All group data are presented as mean ± 95% confidence interval and p < 0.05 or p_adj < 0.05 was considered statistically significant throughout comparisons. For continuous data, normality and equal variance were confirmed via Shapiro–Wilk and Levene’s test, respectively and compared using either independent or paired two-tailed t-tests or ANOVA, as applicable. In cases where normal distribution was not achieved, the non-parametric Mann–Whitney test was used. In cases of nonequivalent variance, a Welch’s corrected t-test was applied. A sample size of 8–10 mice was chosen for uCT and histology based on power analysis of previous published studies performed by our lab. All bioinformatic analyses utilized default statistical approaches integrated into the R packages Seurat (v. 4.1.1), Monocle3²⁶ (v. 1.0.0), and CellChat (v. 1.1.3) as well as statistical enrichment or statistical overrepresentation testing in PantherDB^73,74 (v. 19.0). All bioinformatic analyses employed statistical adjustments for false discovery rate across factors such as cell and gene numbers, and p_adj was used throughout. GraphPad Prism⁸² (v. 10.3) and RStudio⁶⁹ (v. 2024.12.1) were used to perform statistical analyses and generate figures.

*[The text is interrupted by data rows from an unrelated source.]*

-- ==== Sys2Proof/Machine/Limiter.lean ====
section
/-! DEFINITION. The peak limiter: LIMIT (44_limiter.md R240 to R246). -/

namespace Sys2Proof.Machine

/-- The clip of a finite sample to ±L; a value at the ceiling passes (44_limiter.md R240, R241). -/
def clipSample (y : F64) : F64 :=
  if flt ceilingL y then ceilingL
  else if flt y negCeilingL then negCeilingL
  else y

/-- The stage LIMIT: `NonFinite(SAMPLE_INDEX)` on a NaN or an infinity, else the clip (44_limiter.md R240,
R243; 60_exceptions.md R389). -/
def limitStage (s : State) : Result :=
  if isNaN s.wires.y || isInf s.wires.y then .fault (.nonFinite s.sampleIndex)
  else .next { s with wires := { s.wires with s := clipSample s.wires.y } }

/-- LIMIT, core operation 7 (R240). -/
def execLimit (s : State) : Result := limitStage s

end Sys2Proof.Machine
end

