-- ==== Sys2Proof/Machine/Pcm.lean ====
section
/-! DEFINITION. The PCM sample formatter: PCM_CONV and PCM_EMIT (46_pcm_formatter.md R290 to R295;
30_encoding.md R126, R127). -/

namespace Sys2Proof.Machine

/-- `n <- clamp( trunc(fl(s * 2147483647.0)), -2^31, 2^31 - 1 )` as 32-bit two's complement
(46_pcm_formatter.md R290); free for a NaN or an infinity (log 10). A finite sample whose product
overflows saturates, since the infinity lies beyond both bounds. -/
def pcmOfSample (sample : F64) : Word32 :=
  if isFinite sample then
    BitVec.ofInt 32 (clampInt (truncToInt (fmul sample pcmScale)) (-2 ^ 31) (2 ^ 31 - 1))
  else Config.pcmOfNonFinite sample

/-- The stage PCM_CONV: output samples only (46_pcm_formatter.md R290). -/
def pcmConvStage (s : State) : State :=
  if isOutputSample s then { s with wires := { s.wires with n := pcmOfSample s.wires.s } } else s

/-- The three bytes of a 24-bit sample in emission order: `n[15:8]`, `n[23:16]`, `n[31:24]`
(30_encoding.md R126). -/
def sampleBytes (n : Word32) : List Byte :=
  [n.extractLsb' 8 8, n.extractLsb' 16 8, n.extractLsb' 24 8]

/-- The frame of an output sample: the same three bytes for every channel (30_encoding.md R126;
46_pcm_formatter.md R292). -/
def frameBytes (n : Word32) (channels : Nat) : List Byte :=
  (List.replicate channels (sampleBytes n)).flatten

/-- The stage PCM_EMIT: output samples only (46_pcm_formatter.md R291). -/
def pcmEmitStage (s : State) : State :=
  if isOutputSample s then emitBytes (frameBytes s.wires.n s.channels.toNat) s else s

/-- PCM_CONV, core operation 10 (R290). -/
def execPcmConv (s : State) : Result := .next (pcmConvStage s)

/-- PCM_EMIT, core operation 11 (R291). -/
def execPcmEmit (s : State) : Result := .next (pcmEmitStage s)

end Sys2Proof.Machine
end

Software for data analysis and figure generation

Single-cell RNA sequencing data was performed using R⁷⁰ (v. 4.1.3) and RStudio⁶⁹ (v. 2024.12.1). Seurat⁷¹ (v. 4.1.1) was used to generate scRNAseq objects and UMAPs. The R package ShinyCell⁸⁸ (v 4.1.1) was used to generate the violin plots in Fig. 1C, heatmap in Supplementary Figs. 2B, 3B, 7A. CellChat²⁴ (v. 1.1.3) was used to generate Riverplots and associated plots in Fig. 1 and Supplementary Figs. 4 and 5. Monocle3²⁶ (v. 1.0.0) was utilized for trajectory analyses performed in Fig. 2. GraphPad Prism⁸² (v. 10.3) was used to generate the line plots and volcano plot in Fig. 2 and bar graphs throughout the figures. The R packages Monocle3²⁶ (v 1.0.0) and ComplexHeatmap⁸¹ (v. 2.10.0) were used to generate the heatmaps in Fig. 2B. The heatmap in Fig. 2D was generated using the R package Pheatmap⁸³ (v. 1.0.12). Ggplot2⁸⁹ (v. 3.5.1) was used to generate the bubbleplot in Fig. 2E and Supplementary Figs. 3C and 7B, and heatmaps in Supplementary Figs. 2A and 3A. GSEA analysis was performed using the R package fgsea⁷⁸ (1.20.0) and clusterProfiler⁷⁹ (4.2.2); Enrichplot⁸⁰ (v. 1.14.2) was used to make the bubbleplot for Supplementary Fig. 8. PantherDB Software^73,74 (v. 19.0) was used for Fig. 2E and Supplementary Figs. 3C and 7B. Flowjo⁶⁸ (v. 10.9) was used to analyze flow cytometry data in Supplementary Fig. 6. Adobe Illustrator⁹⁰ (v. 29.2.1) was used to assemble Figures and Supplementary Figures.

Author contributions

Conceptualization: C.A.C., K.D.H., and T.M.; Study design: C.A.C., K.D.H., A.J.K., and T.M.; Data acquisition: C.A.C., M.J.S., E.C.F., K.K., A.D., Y.W., J.T.S., and L.S.; Interpretation of results: C.A.C., M.J.S., E.C.F., A.J.K., Y.W., K.D.H., T.M., I.B.R., and M.C.; Writing—original draft: C.A.C., M.J.S., K.D.H., and T.M.; Writing—review & editing: C.A.C., M.J.S., E.C.F., A.J.K., K.K., A.D., Y.W., J.T.S., L.S., I.B.R., M.C., K.D.H., and T.M. K.D.H. and T.M. are co-corresponding authors on this work and equally responsible for the overall content as guarantors. K.D.H. and T.M. accept full responsibility for the finished work and/or the study conduct, had access to all data, and controlled the decision to publish.

Data availability

All data and materials information are available upon request. Sequencing data is available through the NCBI Gene Expression Omnibus (GEO) (GSE292578).

Code availability

All code is available upon request.

Competing interests

I.B.R. is the Founder and President, and M.C. is the Director of Research at Senex Biotechnology, Inc. The other authors have nothing to declare.

Supplementary information

The online version contains supplementary material available at 10.1038/s41536-026-00456-z.